The way I remember it is the ink always has to be darker than the garment. So black ink on yellow garment, fine. But yellow ink on black garments will not show up.


----------



## LancerFlorida (Mar 20, 2018)

If your intent is to decorate a black t, you need to understand this process will place a layer of material to adhere to the T while the image is printed on that adhesive material. The result is the opposite of what sublimation is all about.... Sublimation is about NO HAND lifetime durability. 
To reduce the affect of the plaque, the decoration (transfer paper) will need to be cut and weeded to reduce the rigidity of the material to be adhered to the T.
In my opinion, any process that places sublimation ink onto a adhesive material to be heat pressed onto the shirt is not SUBLIMATION because the resulting heavy hand is not the characteristic of sublimation. But one could argue a boat that does not float is still a boat. 

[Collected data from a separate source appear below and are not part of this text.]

-- ==== Sys2Proof/Machine/Lantern.lean ====
section
/-! DEFINITION. The Lantern's rows: its commands (R562, R646, R651, R652), composition (R650), the refresh and its check
(R641 to R645), the panel's power sequences (R655 to R657), bias and temperature (R658, R659), the retained frame (R654). -/

namespace Sys2Proof.Machine

/-- The checks of LTN_TILE (R562, R646). -/
def specLtnTile (c : Cmd) : State → Spec :=
  fun s =>
    let valid := c.f 8 8 1 == 1
    let x := c.f 0x10 0 11
    let y := c.f 0x10 16 10
    let w := c.f 0x14 0 11
    let h := c.f 0x14 16 10
    { op := 0x80, fault := faultAt [
        (decide (s.ltnWidth ≤ x) || decide (s.ltnHeight ≤ y), 0x10),
        (decide (s.ltnWidth < x + w) || decide (s.ltnHeight < y + h) || (valid && (w == 0 || h == 0)), 0x14)] }

/-- The effect of LTN_TILE (R562, R646). -/
def bodyLtnTile (c : Cmd) : State → Option Reply × State :=
  (okWith fun s =>
      let n := c.f 8 0 8
      let s := (s.wf (Reg.LTN_TILE.SECTOR n) (c.f 0xC 0 16)).wf (Reg.LTN_TILE.VALID n) (c.f 8 8 1)
      let s := (s.wf (Reg.LTN_TILE.X n) (c.f 0x10 0 11)).wf (Reg.LTN_TILE.Y n) (c.f 0x10 16 10)
      let s := (s.wf (Reg.LTN_TILE.W n) (c.f 0x14 0 11)).wf (Reg.LTN_TILE.H n) (c.f 0x14 16 10)
      (s.onLtn fun l => { l with labels := tset 0 l.labels n (c.f 0x18 0 192) }).dirtyHost)

/-- LTN_TILE (R562, R646): the table changes; the tile is drawn with the next frame. -/
def execLtnTile (t : Nat) (c : Cmd) (s : State) : Host.Outcome State Fault Refusal :=
  (s.command t (specLtnTile c) c (bodyLtnTile c)).done

/-- The checks of LTN_FRAME_WRITE (R562, R651, R652). -/
def specLtnFrameWrite (c : Cmd) : State → Spec :=
  fun s =>
    let first := c.f 8 16 10
    let n := c.f 0xC 0 10
    { op := 0x81, need := n * (s.ltnWidth * 3 / 8)
      fault := faultAt [(decide (s.ltnHeight ≤ first), 8), (decide (s.ltnHeight < first + n), 0xC)] }

/-- The effect of LTN_FRAME_WRITE (R562, R651, R652). -/
def bodyLtnFrameWrite (c : Cmd) : State → Option Reply × State :=
  fun s =>
      let fb := c.f 8 0 1
      if s.rb Reg.LTN_STAT.MODE || s.rf Reg.LTN_STAT.FB_SHOWN == fb then (some (Reply.of 6), s)
      else
        let bits := 3 * s.ltnWidth
        let b := (List.range (c.f 0xC 0 10)).foldl (fun b k => tset 0 b (c.f 8 16 10 + k) ((c.inp >>> (bits * k)) % 2 ^ bits)) (s.fb fb)
        (some Reply.ok, s.setFb fb b)

/-- LTN_FRAME_WRITE (R562, R651, R652). -/
def execLtnFrameWrite (t : Nat) (c : Cmd) (s : State) : Host.Outcome State Fault Refusal :=
  (s.command t (specLtnFrameWrite c) c (bodyLtnFrameWrite c)).done

/-- The checks of LTN_SHOW (R562, R643, R651, R652, R654). -/
def specLtnShow (c : Cmd) : State → Spec :=
  fun s =>
    let mode := c.f 8 8 2
    { op := 0x82, fault := faultAt [(decide (1 < mode), 8), (mode == 0 && c.w 0x10 != s.fbCrc (c.f 8 0 1), 0x10)] }

/-- The effect of LTN_SHOW (R562, R643, R651, R652, R654). -/
def bodyLtnShow (c : Cmd) : State → Option Reply × State :=
  (okWith fun s =>
      let was := s.rf Reg.LTN_STAT.MODE
      let mode := c.f 8 8 2
      let s := s.wf Reg.LTN_STAT.MODE mode
      let s := if was == mode then s else (s.modeEvent 0).dirtyHost
      if mode == 1 then s.composeAsk
      else
        let fb := c.f 8 0 1
        let s := (s.setCrc fb (c.w 0x10)).onLtn fun l => { l with
          drawing := none, again := false, swap := false, marks := [], copyDue := s.tim.now + 1 }
        if s.rf Reg.LTN_STAT.FB_SHOWN == fb then s else s.swapAsk [])

/-- LTN_SHOW (R562, R643, R651, R652, R654). -/
def execLtnShow (t : Nat) (c : Cmd) (s : State) : Host.Outcome State Fault Refusal :=
  (s.command t (specLtnShow c) c (bodyLtnShow c)).done

/-- TILE_COMPOSE_DONE (R650, R654). -/
def execTileComposeDone (t : Nat) (s : State) : Host.Outcome State Fault Refusal :=
  let s1 := s.at_ t
  match s1.ltn.drawing with
  | none => s.done
  | some ds =>
    let s1 := (s1.drawInto (1 - s1.rf Reg.LTN_STAT.FB_SHOWN) ds).swapAsk ds
    let s1 := s1.onLtn fun l => { l with
      drawing := none
      retTiles := ds.foldl (fun m d => tset 0 m d.tile (d.cond + 8 * b2n d.lit + 16 * (if d.lit then d.fill else d.frame) + 1)) l.retTiles }
    (if s1.ltn.again then s1.composeStart s1.sstate else s1).done

/-- LIGHT_PHASE_EDGE (R648, R650): a character in use has reached a phase edge since the last one served. -/
def execLightPhaseEdge (t : Nat) (s : State) : Host.Outcome State Fault Refusal :=
  let s1 := s.at_ t
  let now := msOf s1.clock
  let chs := (s1.tiles.map fun n => s1.rf (Reg.LTN_STYLE.CHAR (s1.drawOf s1.sstate n).cond)).eraseDups
  let span := min 2000 (now - s1.ltn.phaseAt)
  let edge := (List.range span).any fun k => chs.any fun ch => charLit ch (now - k) != charLit ch (now - k - 1)
  if !edge || !s1.composes || !s1.rb Reg.LTN_STAT.MODE then s.done
  else ((s1.onLtn fun l => { l with phaseAt := now }).composeAsk).done

/-- R645: the row taken for a mismatch: 0 composed again, 1 retained copy, 2 tile mode, 3 white. -/
def State.crcRow (s : State) : Nat :=
  let fall := s.rb Reg.LTN_PANEL_CTRL.FALLBACK_TILE && !s.tiles.isEmpty
  if s.ltn.recRow != 0 && decide (s.ltn.recSweeps ≤ 3) then
    (match s.ltn.recRow - 1 with
    | 1 => if fall then 2 else 3
    | _ => 3)
  else if s.rb Reg.LTN_STAT.MODE then 0
  else if s.ltn.copy.isSome then 1
  else if fall then 2 else 3

/-- PANEL_SWEEP_CHECK (R642, R644, R645): the check at the start of a sweep. `flips`: bits of the shown buffer that a fault
has changed, by line. -/
def execPanelSweepCheck (t : Nat) (flips : List (Nat × Nat)) (s : State) : Host.Outcome State Fault Refusal :=
  let s1 := s.at_ t
  if s1.rf Reg.LTN_STAT.PSTATE != 2 || s1.ltn.line != 0 || s1.ltn.checked then s.done
  else
    let n := s1.rf Reg.LTN_STAT.FB_SHOWN
    let fb := (flips.filter fun f => decide (f.1 < s1.ltnHeight)).foldl (fun b f =>
      tmod 0 b f.1 fun v => v ^^^ (f.2 % 2 ^ (3 * s1.ltnWidth))) (s1.fb n)
    let s1 := (s1.setFb n fb).onLtn fun l => { l with checked := true, recSweeps := l.recSweeps + 1 }
    let crc := s1.fbCrc n
    if crc == s1.crcOf n then s1.done
    else
      let row := s1.crcRow
      let s1 := (s1.bump Reg.LTN_CRC_CNT.COUNT).raise Ev.LTN_CRC_MISMATCH n [s1.crcOf n, crc, row]
      let s1 := s1.onLtn fun l => { l with recRow := row + 1, recSweeps := 0 }
      (match row with
      | 0 => s1.composeStart s1.sstate
      | 1 =>
        match s1.ltn.copy with
        | some (b, k) => ((s1.setFb (1 - n) b).setCrc (1 - n) k).swapAsk []
        | none => s1
      | 2 => s1.fallbackTile 2
      | _ => (s1.drawInto (1 - n) []).swapAsk []).done

/-- R641: the bits of a line: header, pixels, trailer. `pol`: the VCOM level, which the manual gives no phase of. -/
def lineBits (pol y data width : Nat) : Nat := 1 + pol % 2 * 2 + (y + 1) * 64 + (data % 2 ^ (3 * width)) * 2 ^ 16

/-- R641: a line goes out. -/
def State.lineOut (y data : Nat) (s : State) : State :=
  let (pol, s) := s.fresh
  s.onLtn fun l => { l with sent := lineBits pol y data s.ltnWidth }

/-- R642: the line of least number that is dirty. -/
def firstDirty (d : List Nat) : Option Nat :=
  d.foldl (fun m y => match m with
    | none => some y
    | some x => some (min x y)) none

/-- R656 steps 3 to 8, R657 step 2: the next line of a white pass, with both supplies on; at a start the front light goes on
after it and the dirty lines of the retained image follow. -/
def State.passLine (s : State) : State :=
  if s.ltn.line < s.ltnHeight then
    ((s.lineOut s.ltn.line (whiteLine s.ltnWidth)).onLtn fun l => { l with line := l.line + 1, vdd := true, vddh := true }).lightSettle
  else if s.rf Reg.LTN_STAT.PSTATE != 1 then s
  else match firstDirty s.ltn.dirty with
    | none => s
    | some y =>
      (s.lineOut y (tget 0 (s.fb (s.rf Reg.LTN_STAT.FB_SHOWN)) y)).onLtn fun l => { l with dirty := l.dirty.filter fun z => z != y }

/-- PANEL_LINE_SENT (R641 to R643, R656, R657): a line ends; a requested swap takes effect. -/
def execPanelLineSent (t : Nat) (s : State) : Host.Outcome State Fault Refusal :=
  let s1 := s.at_ t
  let p := s1.rf Reg.LTN_STAT.PSTATE
  if p == 4 || (p == 1 && !s1.rb Reg.LTN_STAT.BIAS_FAULT &&
      decide (s1.ltn.startAt - 1 + ofMs (if s1.rb Reg.LTN_STAT.UNCLEAN then 70 else 40) ≤ s1.tim.now)) then
    s1.passLine.swapNow.done
  else if s1.rf Reg.LTN_STAT.PSTATE != 2 || s1.rb Reg.LTN_STAT.BIAS_FAULT then s.done
  else
    let first := firstDirty s1.ltn.dirty
    let y := first.getD s1.ltn.line
    let s1 := s1.lineOut y (tget 0 (s1.fb (s1.rf Reg.LTN_STAT.FB_SHOWN)) y)
    let s1 := match first with
      | some y => s1.onLtn fun l => { l with dirty := l.dirty.filter fun z => z != y }
      | none =>
        if s1.ltn.line + 1 < s1.ltnHeight then s1.onLtn fun l => { l with line := l.line + 1 }
        else (s1.onLtn fun l => { l with line := 0, checked := false }).bump Reg.LTN_PASS_CNT.COUNT
    s1.swapNow.done

/-- PANEL_START_DONE (R655, R656). -/
def execPanelStartDone (t : Nat) (s : State) : Host.Outcome State Fault Refusal :=
  let s1 := s.at_ t
  let wait := ofMs 40 + 2 * s1.passTime + (if s1.rb Reg.LTN_STAT.UNCLEAN then ofMs 30 else 0)
  if s1.rf Reg.LTN_STAT.PSTATE != 1 || s1.rb Reg.LTN_STAT.BIAS_FAULT || decide (s1.tim.now < s1.ltn.startAt - 1 + wait) then s.done
  else
    let s1 := (s1.wf Reg.LTN_STAT.UNCLEAN 0).panelState 2
    let s1 := s1.onLtn fun l => { l with vdd := true, vddh := true, line := 0, checked := false }
    ((s1.setReady 2).composeAsk).statesShown.done

/-- PANEL_STOP_DONE (R655, R657, R666). -/
def execPanelStopDone (t : Nat) (s : State) : Host.Outcome State Fault Refusal :=
  let s1 := s.at_ t
  if s1.rf Reg.LTN_STAT.PSTATE != 4 || decide (s1.tim.now < s1.ltn.stopAt - 1 + s1.passTime + ofMs 35) then s.done
  else ((s1.panelState 0).onLtn fun l => { l with vdd := false, vddh := false }).geomSettle.done

/-- LTN_BIAS_FAULT (R659): VDDH has stood at `mv` for 1 ms. -/
def execLtnBiasFault (t mv : Nat) (s : State) : Host.Outcome State Fault Refusal :=
  let s1 := s.at_ t
  let p := s1.rf Reg.LTN_STAT.PSTATE
  if !(p == 1 || p == 2) || 4500 ≤ mv || s1.rb Reg.LTN_STAT.BIAS_FAULT then s.done
  else
    let s1 := ((s1.wf Reg.LTN_STAT.BIAS_FAULT 1).bump Reg.LTN_BIAS_FAULT_CNT.COUNT).raise Ev.LTN_BIAS_FAULT 0 [mv]
    (s1.onLtn fun l => { l with biasAt := s1.tim.now + 1 }).done

/-- CHARGE_PUMP_RESTART (R659): the pump restarts and VDDH settles. -/
def execChargePumpRestart (t : Nat) (s : State) : Host.Outcome State Fault Refusal :=
  let s1 := s.at_ t
  if !s1.rb Reg.LTN_STAT.BIAS_FAULT || decide (s1.tim.now < s1.ltn.biasAt - 1 + ofMs 100) then s.done
  else ((s1.wf Reg.LTN_STAT.BIAS_FAULT 0).allDirty).done

/-- FRAME_COPY_WRITE (R654): the shown frame becomes the retained copy. -/
def execFrameCopyWrite (t : Nat) (s : State) : Host.Outcome State Fault Refusal :=
  let s1 := s.at_ t
  if s1.ltn.copyDue == 0 || s1.rb Reg.LTN_STAT.MODE || s1.ltn.swap then s.done
  else
    let n := s1.rf Reg.LTN_STAT.FB_SHOWN
    (s1.onLtn fun l => { l with copy := some (s1.fb n, s1.crcOf n), copyDue := 0 }).done

/-- R658: the band of a temperature in °C (binary32), from the band in force. -/
def bandOf (was temp : Nat) : Nat :=
  let edges : List Int := [0, 25, 50, 70]
  let x := fratio f32 temp
  let up := (edges.filter fun e => ratLe (e, 1) x).length
  let keep := (edges.filter fun e => ratLe (e - 2, 1) x).length
  if was < up then up else min was keep

/-- ln 2 in units of 2^-96. -/
def lnTwo : Nat := 0xb17217f7d1cf79abc9e3b398

/-- R658, R822: the temperature in °C (binary32) of the panel's 10 kΩ NTC sensor (B 3,435 K; 10 kΩ at 25 °C, PRESUMED, log
entry 88) at `ohm` / `den`; none where it reads open or out of range. -/
def ntcTemp (ohm den : Nat) : Option Nat :=
  if ohm < 200 * den || 400000 * den < ohm then none
  else
    let ln := log2Rat ohm (10000 * den) * (lnTwo : Int)
    let one : Int := 2 ^ 192
    let d := 343500 * one + 29815 * ln
    some (fofRat f32 (29815 * 3435 * one - 27315 * d / 100) d.toNat)

/-- PANEL_TEMPERATURE_CHANGE (R658, R822): the resistance in ohms that the panel's sensor now shows, `ohm` / `den`. -/
def execPanelTemperatureChange (t ohm den : Nat) (s : State) : Host.Outcome State Fault Refusal :=
  let s1 := s.at_ t
  if !s1.pwr.lshipUp then s.done
  else match ntcTemp ohm den with
    | some v =>
      let s1 := (s1.wf Reg.LTN_PTEMP.TEMP v).wf Reg.LTN_STAT.PTEMP_FAULT 0
      ((s1.onLtn fun l => { l with tempBand := bandOf l.tempBand v }).vcomSettle).done
    | none =>
      let was := s1.rb Reg.LTN_STAT.PTEMP_FAULT
      let s1 := (s1.wf Reg.LTN_STAT.PTEMP_FAULT 1).vcomSettle
      (if was then s1 else s1.raise Ev.LTN_PTEMP_FAULT 0 [ohm / den]).done

end Sys2Proof.Machine
end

An option you have regarding decorating black t's using transfer is consider texturing. Similar to rasterizing that greatly reduces the hand. (Note: can not be done with Epson (pz) printheads)


----------



## binki (Jul 16, 2006)

It doesn't matter what you are printing, dyesub, screen print, HTV, paper, you always put darker on lighter. After all, if you put black paper in a printer and printed on it what would you see? Dark substrates need a white underbase to print on.


----------



## TABOB (Feb 13, 2018)

binki said:


> It doesn't matter what you are printing, dyesub, screen print, HTV, paper, you always put darker on lighter.


Surely this is not right. 
Opaque inks and HTV can be applied on black fabric.
The problem is that sublimation inks are not opaque, so they cannot cover a darker substrate.


----------



## binki (Jul 16, 2006)

TABOB said:


> Surely this is not right.
> Opaque inks and HTV can be applied on black fabric.
> The problem is that sublimation inks are not opaque, so they cannot cover a darker substrate.


I was generalizing however HTV can have bleed through unless it has a block in it. I have also seen white screen printing turn pink on red shirts, basically not a proper base on it. 

How are Opaque inks applied and to what substrate?


----------



## TABOB (Feb 13, 2018)

binki said:


> I was generalizing however HTV can have bleed through unless it has a block in it. I have also seen white screen printing turn pink on red shirts, basically not a proper base on it.


1. Not an issue for cotton.
2. Not an issue on polyester either, as long as the correct ink is used. There are many options, including cold curing inks, low cure inks, and inks with dye blockers.


----------